For the second time in less than a year, Canada and the EU have announced that they reached agreement on the Canada – EU Trade Agreement. Back in October 2013, there was an announcement of an agreement “in principle”. The announcement did not include a release of the text and the parties said there was still further work to be done on drafting and legal analysis. Yesterday, brought another announcement of an agreement on the text. Once again, the announcement did not include a release of the text and the parties said there was still further work to be done on legal review and translation into 23 languages.

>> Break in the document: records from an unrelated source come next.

/-- A planned cycle starts. -/
def State.runCycle (s : State) (n : Nat) (w : Work) (r : Run) (p : CyclePlan) (io : CycleIn) : State :=
  let start := p.q.nextStart
  let s := s.advanceTo start
  let s := if p.q.started then s else s.armCompares w
  let acts := p.q.acts
  let quiet := r.kind == .quiet
  let (s, q) := s.startCount n p.q p.period
  let q := (q.earn w (s.owned n).length p.period)
  let s := s.setSeq n { q with acts := [] }
  let s := { s.startActs n w start acts with edges := [] }
  let s := if quiet then s.quietChans n start p.period io
    else
      let (s, rs) := s.runChans n w start p.period io p.codes
      let q := (s.seqSt n).score rs (r.kind == .match_)
      let s := (s.setSeq n q).refreshSites n
      let res := rs.map Prod.fst
      let failSites : Set256 := rs.foldl (fun b x => if x.1.fail then b ||| siteBit x.2 else b) 0
      let s := if q.cap.on then
          let (s, trig) := s.evalTrigger n w res failSites start q.vectors
          let written := !q.cap.done && ((s.seqSt n).cap.place w (State.capRows w q.cap.rowBits) trig).isSome
          let s := if written then s.tapEc n w res start else s
          s.captureWrite n w (captureRow w res (s.rawLanes io.raw) q.cap.widths) trig
        else s
      s.setSeq n { s.seqSt n with vectors := q.vectors + 1, vecNow := q.vectors }
  let s := s.checkFailed n io.check
  let q := s.seqSt n
  let s := (s.setSeq n ({ q with nextStart := start + p.period }.advanceRun r)).refreshCap n w
  if p.q.started then s else s.readAheadAll w

/-- CYCLE_START: the next cycle of sequencer `n`'s run starts, or the burst ends VOID because it may not (R77 to R87, R99, R120 to
R125, R137, R157, R376). A channel that is in edge-compare when a later cycle's period falls below 1,024 tu goes on in edge-compare: the spec
gives a cause for the entry alone (DESIGN CHOICE, log entry 38). -/
def execCycleStart (n : Nat) (io : CycleIn) (s : State) : Host.Outcome State Fault Refusal :=
  .next (s.onSeq n fun k w q =>
    match q.run with
    | none => s
    | some r =>
      if w.stage ≠ .running ∨ q.phase ≠ .emit ∨ !q.free ∨ !s.bit F.TSBANK_REF_MASTER_LOCK then s
      else if (match Store.get? s.tsPending n with | some p => decide (p.accept + commitLead ≤ q.nextStart) | none => false) then s
      else match s.startBeat q r with
        | none => s.stopBurst n k 0x204
        | some (q, r) =>
          match s.planCycle n w q r with
          | .error e => s.readFailed n k e
          | .ok p =>
            let first := if q.started then q.first0 else q.nextStart
            if !w.session && decide (first + w.duration < q.nextStart + p.period) then s.stopBurst n k 0x20F
            else if entersEdgecmp w q.acts && decide (p.period < 1024) then s.stopBurst n k 0x20C
            else s.runCycle n w r p io)

/-! ## Burst start (R134) -/

/-- The active site mask at burst start (R134). -/
def State.startSites (s : State) (n : Nat) (w : Work) : Set256 :=
  let en := s.mask256 .SEQn_SITE_EN_w n
  (s.owned n).foldl (fun b c =>
    let i := s.siteOf n c
    if en.contains i && w.sites.contains i then b ||| siteBit i else b) 0

/-- BURST_START: the burst's window has begun, every channel it owns is settled (R61) and its start instant arrives: the sequencer takes the state of
R134, and cycle 0 follows at that instant (R79), behind an instruction boundary. The line store is empty then: the spec does not say that it keeps
lines from one burst to the next (DESIGN CHOICE, log entry 38). -/
def execBurstStart (k : Nat) (s : State) : Host.Outcome State Fault Refusal :=
  .next (s.onWork k Op.burst fun w =>
    let n := w.bSeq
    if w.stage ≠ .window ∨ (s.seqSt n).work ≠ some k ∨ !s.bit F.TSBANK_REF_MASTER_LOCK ∨
        (w.burstChans.any fun c => !s.bit F.CHn_STATUS_SETTLED c) then s
    else
      let s := s.advanceTo w.s0
      let old := s.seqSt n
      let a := s.startSites n w
      let dir : Set256 := if w.stream then BitVec.ofNat 256 (s.rdWords .SEQn_DIRINIT_w n 8) else 0
      let seg := w.body 32 2 % 2 ^ 15
      let idx := w.body 36 4 % 2 ^ 18
      let q : Seq := { work := some k, phase := .ready, bdry := true, seg, idx, nseg := seg, nidx := idx, dmax := w.callDepth,
                       drive := dir, active := a, atStart := a, nextStart := w.s0, spillAt := s.spillBase n, glitchFail := old.glitchFail,
                       pauseReq := old.pauseReq, stopReq := old.stopReq,
                       cap := { rowBits := old.cap.rowBits, widths := old.cap.widths } }
      let s := (s.setSeq n q).setWork k { w with stage := .running }
      let s := (s.set F.SEQn_STATUS_RUN_STATE 2 n).refreshSites n
      (s.writeCapHeader w 0).refreshCap n w)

Given the agreement is 1,500 pages, the additional work is expected to take a considerable amount of time. While government ministers claimed that CETA “is ready for debate and ratification”, the reality is that there cannot be a meaningful, informed debate without the actual text. Releasing it for full study and comment is the essential next step.
Analysis without the text is difficult, however, the combination of prior leaks and media reports indicate that Canada caved on its concerns regarding the potential replication of Eli Lilly-style pharmaceutical patent lawsuits. I wrote about the issue earlier this week, with the $500 million lawsuit by Eli Lilly prompting the Canadian government to propose an ISDS carve out for court decisions and administrative tribunal rulings involving pharmaceutical patents. The Canadian proposal stated:
For greater certainty, this Article does not apply to a decision by a court, administrative tribunal, or other governmental intellectual property authority, limiting or creating an intellectual property right, except where the decision amounts to a denial of justice or an abuse of right.
The EU countered with a proposal to merely include the following in a separate annex or joint understanding:
For greater certainty, the revocation, limitation or creation of intellectual property rights to the extent that these measures are consistent with TRIPS and the IPR Chapter of CETA, do not constitute expropriation. Moreover, a determination that these actions are inconsistent with the TRIPS Agreement does not establish that there has been an expropriation.
The EU offer was obviously far less than what Canada proposed: it was a side understanding rather substantive provisions within the agreement and it did not carve out anything (rather it sought to “clarify” the scope of the provision).
So how did they resolve the issue? IPolitics reports that Canadian officials said the following yesterday:
We did agree to a declaration that relates to investor-state dispute settlement when it comes to pharmaceutical products, and we have made it clear in that joint declaration with the EU that investor-state disputes are not to be used as an appeal mechanism for decisions made in domestic courts. We have undertaken to review three years after the entry into force, at the request of either party, how investor-state dispute settlement is working with respect to the pharmaceutical area. And we would be prepared to make changes if necessary. We’ve also talked about parties possibly issuing binding interpretations if we find that arbitration panels may be drifting away from what our intention has been.
In other words, Canada caved. The EU proposal for a joint understanding was adopted with some clarifying language and no carve out. The only real addition was a three year review, which ironically is a favourite giveaway for the Conservatives to the opposition (reviews were added to C-13 and C-36 over the past two months) when it seeks to show a willingness to compromise but not actually change anything of substance.